De un lado, los Planes de Pensiones de Empleo Simplificados (PPES) buscan reducir la carga administrativa para las empresas y universalizar el ahorro para la jubilación. La conclusión del informe es que el despliegue de los PPES y, en particular, el caso del sector de la construcción, ha generado un aumento muy significativo del número de partícipes en planes de empleo. No obstante, el incremento en cobertura no siempre se traduce en un aumento proporcional del ahorro acumulado, lo que pone de relieve la importancia del diseño de aportaciones, la gobernanza y la comunicación.
- Promotores. Pueden ser promovidos por empresas dentro de acuerdos sectoriales, administraciones públicas, sindicatos, colegios profesionales, asociaciones de autónomos o mutualidades.
- Obligatoriedad sectorial. Si un convenio colectivo sectorial establece la creación de un PPES, las empresas sujetas a dicho convenio deben adherirse a él, o bien crear un plan propio que ofrezca condiciones al menos igual de beneficiosas.
- Foco en los autónomos. Son una herramienta dirigida a trabajadores por cuenta propia, que tienen pensiones públicas más bajas. Les permite adherirse a planes promovidos por sus asociaciones y beneficiarse de un aumento en su límite fiscal de aportaciones (sumando 4.250 euros adicionales al límite general de 1.500 euros). A marzo de 2026, las principales gestoras de PPES para autónomos ya manejaban un patrimonio de 401 millones de euros.
- Construcción.

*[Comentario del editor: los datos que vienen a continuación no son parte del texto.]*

-- ==== Sys2Proof/Machine/LzDecode.lean ====
section
/-!
DEFINITION. The decode side of the matcher (44_lz_decode.md): the step rules of LZ, extended LZ and FastLZ payloads, and
their tokens.
-/

namespace Sys2Proof.Machine

/-! ### Plain and extended LZ -/

/-- A flag byte in `LZ_FLAG` (R221). -/
def lzFlag (x : Byte) (r : Run) : Run := { r with ctx := { r.ctx with flags := x, nflag := 8, phase := .lzToken } }

/-- `nextTok` (R221): the phase after a completed token. -/
def Ctx.nextTok (c : Ctx) : Ctx := { c with phase := if c.nflag = 0 then .lzFlag else .lzToken }

/-- The flag bit is consumed with the token's first byte (R223, R224). -/
def Ctx.takeFlag (c : Ctx) : Ctx := { c with flags := c.flags <<< 1, nflag := c.nflag - 1 }

/-- A literal byte in `LZ_TOKEN`, flag bit 0 (R223). -/
def lzTokenLit (x : Byte) (r : Run) : Run :=
  { r.emit x with ctx := ((r.emit x).ctx.takeFlag).nextTok }

/-- The first byte of a back-reference in `LZ_TOKEN`, flag bit 1 (R224). -/
def lzTokenRef (x : Byte) (r : Run) : Run :=
  { r with ctx := { r.ctx.takeFlag with b0 := x, phase := .lzRef1 } }

/-- The last byte of a plain back-reference in `LZ_REF1` (R225). -/
def lzRef1Plain (x : Byte) (r : Run) : Run :=
  r.copy ((plainOffField r.ctx.b0 x).toNat + 1) ((plainLenField r.ctx.b0).toNat + 3) Ctx.nextTok

/-- The second byte of an extended back-reference in `LZ_REF1` (R226). -/
def lzRef1Ext (x : Byte) (r : Run) : Run := { r with ctx := { r.ctx with b1 := x, phase := .lzRef2 } }

/-- The last byte of an extended back-reference in `LZ_REF2` (R227). -/
def lzRef2 (x : Byte) (r : Run) : Run :=
  r.copy ((extOffField r.ctx.b1 x).toNat + 1) (r.ctx.b0.toNat + 3) Ctx.nextTok

/-- LZT.FLAGS (R221). -/
def execLztFlags (f : Byte) (s : State) : Outcome := runToken .lzFlag [lzFlag f] s

/-- LZT.LIT (R223). -/
def execLztLit (b : Byte) (s : State) : Outcome := runToken .lzLit [lzTokenLit b] s

/-- LZT.REF: first byte by R224, second by R225. -/
def execLztRef (l : BitVec 4) (o : BitVec 12) (s : State) : Outcome :=
  runToken .lzRef [lzTokenRef (l ++ o.extractLsb' 8 4), lzRef1Plain (o.extractLsb' 0 8)] s

/-- LZXT.REF: bytes by R224, R226, R227. -/
def execLzxtRef (l : Byte) (o : BitVec 16) (s : State) : Outcome :=
  runToken .lzxRef [lzTokenRef l, lzRef1Ext (o.extractLsb' 8 8), lzRef2 (o.extractLsb' 0 8)] s

/-! ### FastLZ -/

/-- Start of a literal run of `n` bytes in `FL_OP` (R228). -/
def flOpLits (n : Nat) (r : Run) : Run :=
  if r.ctx.wouldOverrun n then r.raise .overrun
  else { r with ctx := { r.ctx with cnt := BitVec.ofNat 9 n, phase := .flLit } }

/-- The first byte of a short match in `FL_OP` (R229). -/
def flOpShort (x : Byte) (r : Run) : Run :=
  { r with ctx := { r.ctx with b0 := x, cnt := BitVec.ofNat 9 ((fastKind x).toNat + 2), phase := .flOff } }

/-- The first byte of a long match in `FL_OP` (R230). -/
def flOpLong (x : Byte) (r : Run) : Run := { r with ctx := { r.ctx with b0 := x, phase := .flExt } }

/-- An operation byte in `FL_OP`: `C[7:5]` selects (R103, R228 to R230). -/
def flOp (x : Byte) (r : Run) : Run :=
  if fastKind x = 0 then flOpLits ((x.extractLsb' 0 5).toNat + 1) r
  else if fastKind x = 7 then flOpLong x r
  else flOpShort x r

/-- A literal byte in `FL_LIT` (R231). -/
def flLit (x : Byte) (r : Run) : Run := { r.emit x with ctx := (r.emit x).ctx.countDown .flOp }

/-- The length-extension byte in `FL_EXT` (R232). -/
def flExt (x : Byte) (r : Run) : Run :=
  { r with ctx := { r.ctx with cnt := BitVec.ofNat 9 (9 + x.toNat), phase := .flOff } }

/-- The low offset byte in `FL_OFF` (R233). -/
def flOff (x : Byte) (r : Run) : Run :=
  r.copy ((fastOffField r.ctx.b0 x).toNat + 1) r.ctx.cnt.toNat (fun c => { c with cnt := 0, phase := .flOp })

/-- FLT.LITS: the operation byte by R228, each literal byte by R231. -/
def execFltLits (data : List Byte) (s : State) : Outcome :=
  runToken .flt (flOpLits data.length :: data.map flLit) s

/-- FLT.MATCH_SHORT: the operation byte by R229, the offset byte by R233. -/
def execFltMatchShort (k : BitVec 3) (o : BitVec 13) (s : State) : Outcome :=
  runToken .flt [flOpShort (k ++ o.extractLsb' 8 5), flOff (o.extractLsb' 0 8)] s

/-- FLT.MATCH_LONG: the operation byte by R230, the extension byte by R232, the offset byte by R233. -/
def execFltMatchLong (e : Byte) (o : BitVec 13) (s : State) : Outcome :=
  runToken .flt [flOpLong (7#3 ++ o.extractLsb' 8 5), flExt e, flOff (o.extractLsb' 0 8)] s

end Sys2Proof.Machine
end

El mayor hito de los PPES ha sido su implantación en el sector de la construcción. Su convenio colectivo obligó a formalizar un plan que entró en vigor en febrero de 2024 (con aportaciones del 1% de los salarios, más un 0,25% adicional en 2024). Este plan ha sido un éxito: ampara a todo el personal (incluso a los que están fuera de convenio desde 2026) y a finales de 2025 ya contaba con 899.091 partícipes y 250 millones de euros de patrimonio.
Por lo que respecta a los Fondos de Pensiones de Empleo de Promoción Pública (FPEPP), son macrofondos diseñados para ofrecer mayor escala y eficiencia.
- Impulso público, gestión privada. Son promovidos directamente por el Ministerio de Inclusión, Seguridad Social y Migraciones, pero gestionados por entidades privadas. Tras un proceso de licitación, se seleccionaron cinco gestoras (Caser, Gestión de Previsión y Pensiones, Ibercaja, Santander y VidaCaixa).
- Estructura. Cada una de estas cinco entidades ha constituido tres fondos (sumando 15 fondos en total) que ya están operativos y pueden integrar tanto los nuevos PPES como planes de empleo ordinarios ya existentes.
- Despliegue. La Autoridad Independiente de Responsabilidad Fiscal (AIReF) advierte de que el despliegue de estos FPEPP está siendo "más gradual de lo esperado".
En conjunto, el impacto de estas figuras ya es visible en el mercado: a mediados de 2025, los partícipes de los PPES representaban más del 20% del total de partícipes en planes de empleo en España, lo que anticipa un "posible cambio de escala en la previsión social del país si esta dinámica se contagia a otros grandes sectores", pone de relieve el informe de KPMG.